START RECORDED INFORMATION

-- ==== Sys2Proof/Certificates/Slice0/Obligations.lean ====
section
/-! DEFINITION. The statements for the provers. Each formalises rules of spec/ over the whole device; a request's next state is given as
the state it leaves with its answer at the tail of the response queue. -/

open Sys2Proof Sys2Proof.Machine

/-! ## The step, the pins and the laws after reset -/

/-- One step takes the command at the front of the queue and runs it with the queue's rest. -/
def Obligations.StepRunsTheFrontCommand : Prop :=
  ∀ (i : Instr) (rest : List Instr) (s : State), s.pending = i :: rest → step s = exec i { s with pending := rest }

/-- On an empty queue one microsecond of TCLK passes. That a step on an empty queue is a tick is the model's own choice (log entry
4); what the tick counts is R96, R97, R99, R108 and R111. With both timers running the stall timer is taken first. -/
def Obligations.IdleStepCountsOneMicrosecond : Prop :=
  ∀ s : State, s.pending = [] →
    (s.resetn = false → step s = .next s) ∧
    (s.resetn = true → s.timerRuns = false → s.hpi.held = none → step s = .next s) ∧
    (∀ t h, s.resetn = true → s.timerRuns = false → s.hpi.txn = some t → t.beat = .held h →
      h.elapsed + 1 < s.config.stallLimit.toNat →
        step s = .next { s with hpi := { s.hpi with txn := some { t with beat := .held { h with elapsed := h.elapsed + 1 } } } }) ∧
    (∀ h, s.resetn = true → s.timerRuns = false → s.hpi.held = some h → s.config.stallLimit.toNat ≤ h.elapsed + 1 →
      step s = exec .stallLimitExpiry s) ∧
    (s.resetn = true → s.timerRuns = true → s.hpi.held = none → s.drain.timer.elapsed < s.config.starvationLimit.toNat →
      s.drain.timer.micros + 1 < 1000 →
        step s = .next { s with drain := { s.drain with timer := { s.drain.timer with micros := s.drain.timer.micros + 1 } } }) ∧
    (s.resetn = true → s.timerRuns = true → s.hpi.held = none → s.drain.timer.elapsed + 1 < s.config.starvationLimit.toNat →
      1000 ≤ s.drain.timer.micros + 1 →
        step s = .next
          { s with
            drain := { s.drain with timer := { s.drain.timer with elapsed := s.drain.timer.elapsed + 1, micros := 0 } } }) ∧
    (s.resetn = true → s.timerRuns = true → s.hpi.held = none → s.config.starvationLimit.toNat ≤ s.drain.timer.elapsed + 1 →
      1000 ≤ s.drain.timer.micros + 1 → step s = exec .starvationTimerExpiry s) ∧
    (s.resetn = true → s.timerRuns = true → s.hpi.held = none → s.config.starvationLimit.toNat ≤ s.drain.timer.elapsed →
      step s = exec .starvationTimerExpiry s) ∧
    (∀ t h, s.resetn = true → s.timerRuns = true → s.hpi.txn = some t → t.beat = .held h →
      let counted : State :=
        { s with hpi := { s.hpi with txn := some { t with beat := .held { h with elapsed := h.elapsed + 1 } } } }
      let due := s.config.starvationLimit.toNat ≤ s.drain.timer.elapsed ∨
        s.config.starvationLimit.toNat = s.drain.timer.elapsed + 1 ∧ 1000 ≤ s.drain.timer.micros + 1
      ∃ u,
        (if h.elapsed + 1 < s.config.stallLimit.toNat then u = counted else exec .stallLimitExpiry s = .next u) ∧
        (due → step s = exec .starvationTimerExpiry u) ∧
        (¬due → step s = .next
          { u with
            drain :=
              { u.drain with
                timer :=
                  if s.drain.timer.micros + 1 < 1000 then { s.drain.timer with micros := s.drain.timer.micros + 1 }
                  else { s.drain.timer with elapsed := s.drain.timer.elapsed + 1, micros := 0 } } }))

/-- Every command has its effect in every state: none ends in a fault or a refusal; and no command changes the queue of commands that
wait. -/
def Obligations.EveryCommandTakesEffect : Prop := ∀ (i : Instr) (s : State), ∃ t, exec i s = .next t ∧ t.pending = s.pending

/-- While RESETN is low the part ignores its inputs: only the levels of QUIET and LSEL, which the outside world drives, follow the
commands that change them (R2, R76, R118, R134, R170). -/
def Obligations.ResetnLowHoldsEverything : Prop :=
  ∀ (i : Instr) (s : State), s.resetn = false → i ≠ .hardwareReset → i ≠ .resetRelease →
    exec i s = .next
      (if i = .quietStart then { s with quiet := true }
      else if i = .quietEnd then { s with quiet := false }
      else if i = .transferPeriodStart then { s with lsel := false }
      else if i = .transferPeriodEnd then { s with lsel := true }
      else s)

/-- HARDWARE_RESET puts every block in its reset state from every state, and RESET_RELEASE leaves {RESTARTED} pending and ATTN high.
The levels of QUIET and LSEL, the free-value counter and the waiting commands are not the reset's (log entries 1 and 2). -/
def Obligations.HardwareResetClearsEveryBlock : Prop :=
  ∀ s : State, ∃ t u, exec .hardwareReset s = .next t ∧ exec .resetRelease t = .next u ∧
    t.resetn = false ∧ t.attn = false ∧ u = { t with resetn := true, events := 1#11 } ∧ u.attn = true ∧
    (∀ w, u.win w = .free) ∧ u.slots = [] ∧ u.freeSlotCount = 512 ∧ u.queue = [] ∧ u.nextSeq = 1#16 ∧
    u.drain.phase = .closed ∧ u.drain.activity = .idle ∧ u.drain.remainder = 0 ∧ u.drain.frameCount = 0#16 ∧
    u.drain.begun = false ∧ u.starvationState = .stopped ∧ u.drain.timer.elapsed = 0 ∧
    u.hpi.txn = none ∧ u.hpi.held = none ∧ u.mpa.port = none ∧ u.mpa.lastGrant = .drain ∧ u.mpa.interlock = none ∧
    u.log.records = [] ∧ u.log.reserved = false ∧ u.chain = 0#32 ∧
    u.slc.assembler = .idle ∧ u.slc.responses = [] ∧ u.slc.ldo = 0xFF#8 ∧ u.slc.headerErrors = 0#8 ∧
    (∀ c : Channel, u.slc.limits[c.val] = 16) ∧
    u.config = { budget := 256#16, starvationLimit := 0#16, stallLimit := 1000#16, forceEnable := false, eventMask := 0x7FF#11 } ∧
    u = { State.reset with quiet := s.quiet, lsel := s.lsel, freeIndex := s.freeIndex, pending := s.pending } ∧
    (s.resetn = true → exec .resetRelease s = .next s)

/-- The laws of the device hold right after reset. -/
def Obligations.ResetMeetsTheLaws : Prop :=
  State.reset.StoreWf ∧ State.reset.SpansDisjoint ∧ State.reset.WithinQuota ∧ State.reset.DrainLaw ∧ State.reset.PortSettled ∧
    State.reset.LinkLaw ∧ State.reset.SlotLaw

/-- R25, R27: every step keeps the staging store in its form: at most 512 slots, and no two with the same window, epoch and line. -/
def Obligations.StepKeepsTheStore : Prop := ∀ s t : State, s.StoreWf → step s = .next t → t.StoreWf

/-- R11, R28: every step keeps the spans of the windows that are not FREE apart, and each window within its quota. -/
def Obligations.StepKeepsSpansAndQuotas : Prop :=
  ∀ s t : State, step s = .next t → (s.SpansDisjoint → t.SpansDisjoint) ∧ (s.WithinQuota → t.WithinQuota)

/-- R47, R80, R120, R121: every step keeps at most eight batches with none but the oldest DRAINING, at most 32 records and
reservations, a reservation exactly for a DRAINING batch, and a batch DRAINING exactly in WRITING and HELD. -/
def Obligations.StepKeepsTheDrainLaw : Prop := ∀ s t : State, s.DrainLaw → step s = .next t → t.DrainLaw

/-- R115, R145, R149: every step leaves no request waiting at a free memory port, at most eight claimed places, and return limits of 8
to 64 words. -/
def Obligations.StepKeepsPortAndLink : Prop :=
  ∀ s t : State, step s = .next t → (s.PortSettled → t.PortSettled) ∧ (s.LinkLaw → t.LinkLaw)

/-- R77, R155, R169, R172, R173 and Table 9-1: what no command may change but the ones the rules name: the frame count rises by one at a
quiet start and changes otherwise only at a hardware reset; RESTARTED is set by the release of RESETN alone; a pending event is
cleared by EVENT_ACK and by RESETN alone; and each event is set only by commands that may hold its cause. (A received byte, a
waiting request or an ill-formed command may be any request, so the last two clauses are about the others.) And ATTN is high
exactly while RESETN is high and an event is pending and enabled or a place is FILLED. -/
def Obligations.FrameCountAndEventsChangeAsNamed : Prop :=
  (∀ (i : Instr) (s t : State), exec i s = .next t →
    (i ≠ .quietStart → i ≠ .hardwareReset → t.drain.frameCount = s.drain.frameCount) ∧
    (i = .quietStart → t.drain.frameCount = if s.resetn && !s.quiet then s.drain.frameCount + 1 else s.drain.frameCount) ∧
    (i ≠ .resetRelease → EventSet.has t.events .restarted = true → EventSet.has s.events .restarted = true) ∧
    (i.wellFormed = true → i ≠ .hardwareReset → (∀ ch tag body, i ≠ .eventAck ch tag body) → (∀ b, i ≠ .byteReceived b) →
      (i = .resetRelease → s.resetn = true) → firstAwaiting s.slc.responses = none →
        ∀ e, EventSet.has s.events e = true → EventSet.has t.events e = true) ∧
    (i.wellFormed = true → firstAwaiting s.slc.responses = none →
      ∀ e, EventSet.has t.events e = true → EventSet.has s.events e = true ∨ e.causedBy i = true)) ∧
  ∀ s : State, s.attn = true ↔
    s.resetn = true ∧
      ((∃ k < 11, s.events.getLsbD k = true ∧ s.config.eventMask.getLsbD k = true) ∨ ∃ r, Place.filled r ∈ s.slc.responses)

/-! ## The setup link -/

/-- R129 in its own words, bit by bit: generator polynomial 1EDC6F41H, each stream byte taken least significant bit first, the register
read out with its bit order reversed, initial value FFFFFFFFH and final XOR FFFFFFFFH; the value over the digits 1 to 9; and the
same computation for the chain signature. R128: the stream bytes of one line are its address, its valid mask and its valid bytes. -/
def Obligations.SignatureIsTheStatedCrc : Prop :=
  (∀ bs : List Byte,
    crc32c bs =
      (bs.foldl (fun (c : BitVec 32) (b : Byte) => (List.range 8).foldl
        (fun (c : BitVec 32) (k : Nat) => if c.msb != b.getLsbD k then (c <<< 1) ^^^ 0x1EDC6F41#32 else c <<< 1) c) 0xFFFFFFFF#32).reverse ^^^
        0xFFFFFFFF#32) ∧
  crc32c [0x31#8, 0x32#8, 0x33#8, 0x34#8, 0x35#8, 0x36#8, 0x37#8, 0x38#8, 0x39#8] = 0xE3069283#32 ∧
  (∀ chain sig : BitVec 32, foldChain chain sig = crc32c (bytesOf chain ++ bytesOf sig)) ∧
  (∀ (line : Nat) (cells : Cells), line < 2 ^ 24 →
    ∃ mask : BitVec 32, (∀ i (h : i < 32), mask.getLsbD i = cells[i].isSome) ∧
      lineStream line cells =
        [0x00#8, BitVec.ofNat 8 (line / 2 ^ 16), BitVec.ofNat 8 (line / 2 ^ 8), BitVec.ofNat 8 line] ++
          [mask.extractLsb' 24 8, mask.extractLsb' 16 8, mask.extractLsb' 8 8, mask.extractLsb' 0 8] ++
          (List.finRange 32).filterMap fun i => cells[i])
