@[simp] theorem State.win_aside (w : WindowNo) : (s.aside x p).win w = s.win w := rfl
@[simp] theorem State.windowAt_aside (a : Nat) : (s.aside x p).windowAt a = s.windowAt a := rfl
@[simp] theorem State.freeSlotCount_aside : (s.aside x p).freeSlotCount = s.freeSlotCount := rfl
@[simp] theorem State.stagedLanes_aside (w : WindowNo) (a : Nat) : (s.aside x p).stagedLanes w a = s.stagedLanes w a := rfl
@[simp] theorem State.freedCount_aside (q : Slot → Bool) : (s.aside x p).freedCount q = s.freedCount q := rfl
@[simp] theorem State.drainingHead_aside : (s.aside x p).drainingHead = s.drainingHead := rfl
@[simp] theorem State.slotAt_aside (k : Member × Nat) : (s.aside x p).slotAt k = s.slotAt k := rfl
@[simp] theorem State.linesLeft_aside (l : LineInProgress) : (s.aside x p).linesLeft l = s.linesLeft l := rfl
@[simp] theorem State.headFits_aside (r : BatchRecord) : (s.aside x p).headFits r = s.headFits r := rfl
@[simp] theorem State.startable_aside : (s.aside x p).startable = s.startable := rfl
@[simp] theorem State.timerRuns_aside : (s.aside x p).timerRuns = s.timerRuns := rfl
@[simp] theorem State.wipeCounts_aside : (s.aside x p).wipeCounts = s.wipeCounts := rfl
@[simp] theorem State.strictAbove_aside (c : ConfigRecord) : (s.aside x p).strictAbove c = s.strictAbove c := rfl
@[simp] theorem State.overlaps_aside (g : Geometry) : (s.aside x p).overlaps g = s.overlaps g := rfl
@[simp] theorem State.nextEpoch_aside (w : WindowNo) (e : Epoch) : (s.aside x p).nextEpoch w e = s.nextEpoch w e := rfl
@[simp] theorem State.closingGroups_aside (ws : List WindowNo) : (s.aside x p).closingGroups ws = s.closingGroups ws := rfl
@[simp] theorem State.anyStrict_aside (ws : List WindowNo) : (s.aside x p).anyStrict ws = s.anyStrict ws := rfl
@[simp] theorem State.closeRecord_aside (b : Bool) (ws : List WindowNo) : (s.aside x p).closeRecord b ws = s.closeRecord b ws := rfl
@[simp] theorem State.lineInProgress_aside : (s.aside x p).lineInProgress = s.lineInProgress := rfl

@[simp] theorem State.ite_aside (c : Prop) [Decidable c] (t : State) :
    (if c then s.aside x p else t.aside x p) = (if c then s else t).aside x p := by split <;> rfl
@[simp] theorem State.setWin_aside (w : WindowNo) (e : WindowEntry) :
    (s.aside x p).setWin w e = (s.setWin w e).aside x p := rfl
@[simp] theorem State.mapWindows_aside (f : WindowNo → WindowEntry → WindowEntry) :
    (s.aside x p).mapWindows f = (s.mapWindows f).aside x p := rfl
@[simp] theorem State.markGroup_aside (w : WindowNo) (f : GroupFlags → GroupFlags) :
    (s.aside x p).markGroup w f = (s.markGroup w f).aside x p := rfl
@[simp] theorem State.arbitrate_aside :
    (s.aside x p).arbitrate = (s.arbitrate).aside x p := rfl
@[simp] theorem State.requestHost_aside (t : PortTxn) :
    (s.aside x p).requestHost t = (s.requestHost t).aside x p := rfl
/-! ### Operations -/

END RECORDED INFORMATION

All lines above from the one containing "[mask.extractLsb' 24 8, mask.extractLsb'" to the one containing "s.drainingHead := rfl" must be repeated exactly, both lines included, and no others.

          [mask.extractLsb' 24 8, mask.extractLsb' 16 8, mask.extractLsb' 8 8, mask.extractLsb' 0 8] ++
          (List.finRange 32).filterMap fun i => cells[i])
@[simp] theorem State.win_aside (w : WindowNo) : (s.aside x p).win w = s.win w := rfl
@[simp] theorem State.windowAt_aside (a : Nat) : (s.aside x p).windowAt a = s.windowAt a := rfl
@[simp] theorem State.freeSlotCount_aside : (s.aside x p).freeSlotCount = s.freeSlotCount := rfl
@[simp] theorem State.stagedLanes_aside (w : WindowNo) (a : Nat) : (s.aside x p).stagedLanes w a = s.stagedLanes w a := rfl
@[simp] theorem State.freedCount_aside (q : Slot → Bool) : (s.aside x p).freedCount q = s.freedCount q := rfl
@[simp] theorem State.drainingHead_aside : (s.aside x p).drainingHead = s.drainingHead := rfl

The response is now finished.